Oct 06, 2011 - Sale 2255

Sale 2255 - Lot 31

Price Realized: $ 9,600
?Final Price Realized includes Buyer’s Premium added to Hammer Price
Estimate: $ 10,000 - $ 15,000
JOHN BIGGERS (1924 - 2001)
Untitled (Seated Old Man).

Pencil on illustration board, 1945. 579x451 mm; 22 3/4X17 3/4 inches. Signed in pencil, lower right recto. Dated "4--45" in pencil, lower left recto. Inscribed "John T. Biggers, Hampton Institute, Hampton, VA" in ink and "Lowenfeld 1405" in pencil, upper right verso.

Provenance: acquired directly from the artist, Hampton University; thence by descent to the current owner, private collection.

This remarkable early drawing by John Biggers was drawn while he was both enlisted and at Hampton Institute. This drawing is closely related to the oil painting Old Man, 1945, in the collection of the Hampton University Museum. Both works depict a stooped, bald and bearded man with huge folded and gnarled hands, portrayed against the background of a leaning, dilapidated wood structure.

Biggers decided to become an artist upon taking an evening art class with Victor Lowenfeld in 1941 at Hampton Institute. Lowenfeld was a Jewish emigré, an Austrian artist and psychologist who fled his homeland to teach at Hampton. Biggers's education was interrupted by World War II and his resultant naval service in 1943. He was transferred to Hampton's U.S. Naval Training School, allowing him to continue working as an artist in the department studios on evenings and weekends.
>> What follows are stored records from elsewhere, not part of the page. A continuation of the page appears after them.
-- ==== Sys2Proof/Machine/EvScan.lean ====
section
/-! DEFINITION. Happenings of scan tests and of the core map (R262 to R267). -/

namespace Sys2Proof.Machine

/-- The pattern starts when the four contexts of the core are Free (R262). -/
def State.drainEnd (s : State) (L : Nat) : State :=
  match s.scanOn L with
  | none => s
  | some (sid, k) =>
    if k.state != 1 || !(List.range 4).all (fun c => (s.ctx (4 * L + c)).st = .free) then s
    else
      let s := { s with flight := { s.flight with scans := tput s.flight.scans sid { k with state := 2, since := s.gtime } } }
      (s.setCore L { s.core L with test := .running }).after 200000 (.scanPatternEnd L sid)

/-- SCAN_DRAIN_END (R262). -/
def execScanDrainEnd (s : State) : Out :=
  match s.now with
  | some (.scanDrainEnd L) => .next (s.taken.drainEnd L)
  | _ => .next s

/-- SCAN_DRAIN_TIMEOUT (R262). -/
def execScanDrainTimeout (s : State) : Out :=
  match s.now with
  | some (.scanDrainTimeout _ sid) =>
    .next (if (tget? s.flight.scans sid).any (fun k => k.state = 1) then s.taken.scanFinish sid 5 0 else s.taken)
  | _ => .next s

/-- SCAN_PATTERN_END (R262, R263). -/
def execScanPatternEnd (s : State) : Out :=
  match s.now with
  | some (.scanPatternEnd L sid) => .next (s.taken.patternEnd L sid)
  | _ => .next s

/-- RETURN_TO_SERVICE (R264): the core is in test and no scan holds it. -/
def execReturnToService (s : State) : Out :=
  match s.now with
  | some (.returnToService L) =>
    .next (if (s.core L).test != .none && (s.scanOn L).isNone then (s.taken.coreEndPhase L).serve L else s.taken)
  | _ => .next s

/-- LCMAP_ABSENT_SET (R265, R267). -/
def execLcmapAbsentSet (s : State) : Out :=
  match s.now with
  | some (.lcmapAbsentSet L) => .next (s.taken.mapRemove L)
  | _ => .next s

/-- LCMAP_ABSENT_CLEAR (R265, R266). -/
def execLcmapAbsentClear (s : State) : Out :=
  match s.now with
  | some (.lcmapAbsentClear L) => .next (s.taken.mapAdd L)
  | _ => .next s

end Sys2Proof.Machine
end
Biggers depicted the homeless and downtrodden he remembered from his youth in Gastonia, NC. Both Lowenfeld, and Charles White, who was an artist-in-residence at Hampton in 1943, encouraged Biggers's expressive Social Realism. Biggers was transferred to Norfolk, VA in 1945, where the segregation of the services caused him to suffer from depression; he was discharged by the end of the year. There are several important works dated from 1945, including the paintings Preacher Man, Sharecropper, Old Man and Old Coffee Drinker. The latter two were returned to Hampton University and restored after being rolled in the artist's mother's garage for over 50 years. Powell/Reynolds p. 178.